Le positionnement sur la Syrie
La relation entre le Groupe islamique et le Hezbollah n'est cependant pas sans complexité, notamment en ce qui concerne le conflit syrien, qui dure depuis dix ans. Des tensions sont apparues entre le Hamas et le président syrien Bashar al-Assad depuis 2011, affectant les relations entre le Groupe islamique et le Hezbollah.
L'élection de M. Takkoush au poste de secrétaire général du groupe en 2022 a toutefois marqué une phase d'amélioration des relations, malgré les difficultés persistantes à concilier les divergences au sujet de la Syrie. Il avait alors déclaré : “Le Hezbollah et nous sommes semblables”.
Abou Yassine a informé The Cradle que les relations naissantes avec l'axe de la résistance de la région n'étaient soumises à aucune condition :
“Nous n'entretenons de relations particulières avec aucun pays et ne sommes le bras armé de personne. Nous sommes un mouvement libanais indépendant qui a ses propres objectifs, ses perspectives et ses objectifs propres. Ce fait est connu de tous et notre position sur la crise syrienne n'a pas changé.”
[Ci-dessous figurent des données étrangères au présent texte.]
-- ==== Sys2Proof/Machine/Alu.lean ====
section
/-! DEFINITION. Register loads and arithmetic (42_alu.md R150 to R164). -/

namespace Sys2Proof.Machine

/-- `6xkk` LD Vx, kk (R152). -/
def execLdImm (x : Reg) (kk : Byte) (s : State) : Result := .next (s.setV x kk)

/-- `7xkk` ADD Vx, kk (R153): no flag. -/
def execAddImm (x : Reg) (kk : Byte) (s : State) : Result := .next (s.setV x (sumByte (s.getV x) kk))

/-- `8xy0` LD Vx, Vy (R154). -/
def execLdReg (x y : Reg) (s : State) : Result := .next (s.setV x (s.getV y))

/-- `8xy1` OR (R155): no flag. -/
def execOrReg (x y : Reg) (s : State) : Result := .next (s.setV x (s.getV x ||| s.getV y))

/-- `8xy2` AND (R156): no flag. -/
def execAndReg (x y : Reg) (s : State) : Result := .next (s.setV x (s.getV x &&& s.getV y))

/-- `8xy3` XOR (R157): no flag. -/
def execXorReg (x y : Reg) (s : State) : Result := .next (s.setV x (s.getV x ^^^ s.getV y))

/-- `8xy4` ADD Vx, Vy (R158): the carry. -/
def execAddReg (x y : Reg) (s : State) : Result :=
  let a := s.getV x
  let b := s.getV y
  .next (s.setVThenFlag x (sumByte a b) (carry a b))

/-- `8xy5` SUB Vx, Vy (R159): 1 iff `Vx > Vy`. -/
def execSubReg (x y : Reg) (s : State) : Result :=
  let a := s.getV x
  let b := s.getV y
  .next (s.setVThenFlag x (diffByte a b) (exceeds a b))

/-- `8xy6` SHR Vx (R160): the bit shifted out; `y` is not read. -/
def execShr (x _y : Reg) (s : State) : Result :=
  let a := s.getV x
  .next (s.setVThenFlag x (halfByte a) (lowBit a))

/-- `8xy7` SUBN Vx, Vy (R161): 1 iff `Vy > Vx`. -/
def execSubn (x y : Reg) (s : State) : Result :=
  let a := s.getV x
  let b := s.getV y
  .next (s.setVThenFlag x (diffByte b a) (exceeds b a))

/-- `8xyE` SHL Vx (R162): the bit shifted out; `y` is not read. -/
def execShl (x _y : Reg) (s : State) : Result :=
  let a := s.getV x
  .next (s.setVThenFlag x (doubleByte a) (highBit a))

/-- `Cxkk` RND Vx, kk (R163): the random byte this step sampled, masked by `kk`. -/
def execRnd (x : Reg) (kk : Byte) (s : State) : Result := .next (s.setV x (s.rnd &&& kk))

end Sys2Proof.Machine
end

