-- ==== Sys2Proof/Machine/Operands.lean ====
section
/-! DEFINITION. The operand forms: addressing through `I` (43_memory_index.md R189), glyph addresses, the
persistent bank's clamp, decimal digits, the key a register names, sprite bits, the sampled ports. -/

namespace Sys2Proof.Machine

/-- The address of the `k`-th byte an instruction moves: `(I + k) mod 4096` (R189). -/
def State.addrAt (s : State) (k : Nat) : Addr := BitVec.ofNat 12 (s.i.toNat + k)

/-- General register `k` of a bulk move, `k` at most 15. -/
def regAt (k : Nat) : Reg := Fin.ofNat 16 k

/-- Persistent register `k` of a bulk move, `k` at most 7. -/
def bankAt (k : Nat) : Fin 8 := Fin.ofNat 8 k

/-- The last register `Fx75`/`Fx85` move: `min(x, 7)` (R187, R188). -/
def bankTop (x : Reg) : Nat := min x.val 7

/-- The hundreds digit of a byte (R184). -/
def hundreds (b : Byte) : Byte := BitVec.ofNat 8 (b.toNat / 100)

/-- The tens digit of a byte (R184). -/
def tens (b : Byte) : Byte := BitVec.ofNat 8 (b.toNat / 10 % 10)

/-- The ones digit of a byte (R184). -/
def ones (b : Byte) : Byte := BitVec.ofNat 8 (b.toNat % 10)

/-- The address of a glyph: the font's base plus the low nibble times the glyph's size (R182, R183). -/
def glyphAddr (base size : Nat) (b : Byte) : Addr := BitVec.ofNat 12 (base + b.toNat % 16 * size)

/-- `keys[k]` of the current sample (R250). -/
def State.keyDown (s : State) (k : Nat) : Bool := s.keys.getLsbD k

/-- Whether the key that `Vx AND 0x0F` names is down (R253, R254). -/
def State.keyOf (s : State) (x : Reg) : Bool := s.keyDown (s.getV x &&& 0x0F#8).toNat

/-- The lowest key that is down (R252). -/
def State.firstKey (s : State) : Option Nat := (List.range 16).find? fun k => s.keyDown k

/-- The rows, columns and bytes per row of a sprite (R219, R226). -/
structure SpriteShape where
  rows : Nat
  cols : Nat
  bytesPerRow : Nat
  deriving DecidableEq, Repr

/-- 16×16 in extended mode with `n = 0`, else `n` rows of 8 columns (R226). -/
def spriteShape (ext : Bool) (n : Nibble) : SpriteShape :=
  if ext = true ∧ n = 0 then ⟨16, 16, 2⟩ else ⟨n.toNat, 8, 1⟩

/-- The sprite's bit at row `r`, column `c`: bit 7 of a byte is its leftmost column (R219). -/
def State.spriteBit (s : State) (shape : SpriteShape) (r c : Nat) : Bool :=
  (s.readByte (s.addrAt (r * shape.bytesPerRow + c / 8))).getLsbD (7 - c % 8)

/-- The two input ports sampled by a `step` (R250, R290): given levels, or free values (log entry 7). -/
def State.sample (s : State) (inputs : Option (Keys × Byte)) : State :=
  match inputs with
  | some ports => { s with keys := ports.1, rnd := ports.2 }
  | none =>
    { s with keys := Config.keyLevels s.draws, rnd := Config.randomByte s.draws, draws := s.draws + 1 }

end Sys2Proof.Machine
end

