-- ==== Sys2Proof/Machine/DisplayUnit.lean ====
section
/-! DEFINITION. The display instructions (44_display.md R220 to R227). -/

namespace Sys2Proof.Machine

/-- `00E0` CLS (R220): all 8192 cells (R214, D13, log entry 18). -/
def execCls (s : State) : Result := .next (s.setDisplay (Display.clearAll s.display))

/-- `00Cn` SCD n (R221). -/
def execScd (n : Nibble) (s : State) : Result :=
  .next (s.setDisplay (Display.scrollDown s.ext n.toNat s.display))

/-- `00FB` SCR (R222). -/
def execScr (s : State) : Result := .next (s.setDisplay (Display.scrollRight s.ext s.display))

/-- `00FC` SCL (R223). -/
def execScl (s : State) : Result := .next (s.setDisplay (Display.scrollLeft s.ext s.display))

/-- `00FE` LOW (R224): sets the mode, the buffer stays (R218, D12, log entry 18). -/
def execLow (s : State) : Result := .next (s.setExt false)

/-- `00FF` HIGH (R225): sets the mode, the buffer stays (R218, D12, log entry 18). -/
def execHigh (s : State) : Result := .next (s.setExt true)

/-- A display and the collision seen so far, while a sprite is drawn (R226). -/
structure Drawing where
  display : Display
  hit : Bool
  deriving DecidableEq, Repr

/-- One bit of a sprite drawn at (px, py): a set bit inverts the cell and notes whether it was 1 (R226). -/
def drawBit (ext bit : Bool) (px py : Nat) (g : Drawing) : Drawing :=
  if bit then
    let old := Display.getPixel ext g.display px py
    ⟨Display.putPixel ext g.display px py (!old), g.hit || old⟩
  else g

/-- One row of a sprite, columns ascending, each column wrapped modulo W (R226, D11). -/
def drawRow (s : State) (shape : SpriteShape) (x0 y0 r : Nat) (g : Drawing) : Drawing :=
  (List.range shape.cols).foldl
    (fun g c => drawBit s.ext (s.spriteBit shape r c) ((x0 + c) % widthOf s.ext) ((y0 + r) % heightOf s.ext) g) g

/-- A whole sprite, rows ascending (R226). -/
def drawSprite (s : State) (shape : SpriteShape) (x0 y0 : Nat) : Drawing :=
  (List.range shape.rows).foldl (fun g r => drawRow s shape x0 y0 r g) ⟨s.display, false⟩

/-- `Dxyn` DRW Vx, Vy, n (R226): the coordinates are read before `VF` is written. -/
def execDrw (x y : Reg) (n : Nibble) (s : State) : Result :=
  let g := drawSprite s (spriteShape s.ext n) (s.getV x).toNat (s.getV y).toNat
  .next ((s.setDisplay g.display).setFlag g.hit)

end Sys2Proof.Machine
end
En revanche, le retour du JI sur le front de la résistance est organique, la confrontation avec Israël étant devenue une priorité organisationnelle après l'assaut militaire brutal de l'État d'occupation contre Gaza. Le JI poursuit cet objectif
“à travers une coordination totale avec le Hamas, en soutenant toutes les forces militantes et en veillant à ce que le Liban reste une zone d'affrontement contre l'occupation israélienne”.
Ceci explique certainement l'implication récente du JI dans les combats au sud du Liban. Un certain nombre de ses membres (dont le nombre total pourrait s'élever à 500, selon certaines estimations) ont participé à des opérations militaires frontalières en soutien à Gaza.
Un prolongement du Hamas
Un dirigeant du JI a admis que les Forces Fajr avaient mené des “opérations conjointes avec le Hamas”. Comme l'a reconnu Bassam Hammoud, chef adjoint du bureau politique du groupe,
“le Hamas et nous sommes les deux faces d'une même pièce dans la confrontation avec l'ennemi sioniste”.
Imad al-Hout, le seul député du groupe islamique au parlement libanais, affirme que les effectifs des forces Fajr sont déterminés
“en fonction des besoins pour répondre à l'agression, et qu'ils sont financés par leurs propres moyens”. Pour Hout, “tant qu'il y aura agression, le groupe continuera à tirer des missiles sur Israël”.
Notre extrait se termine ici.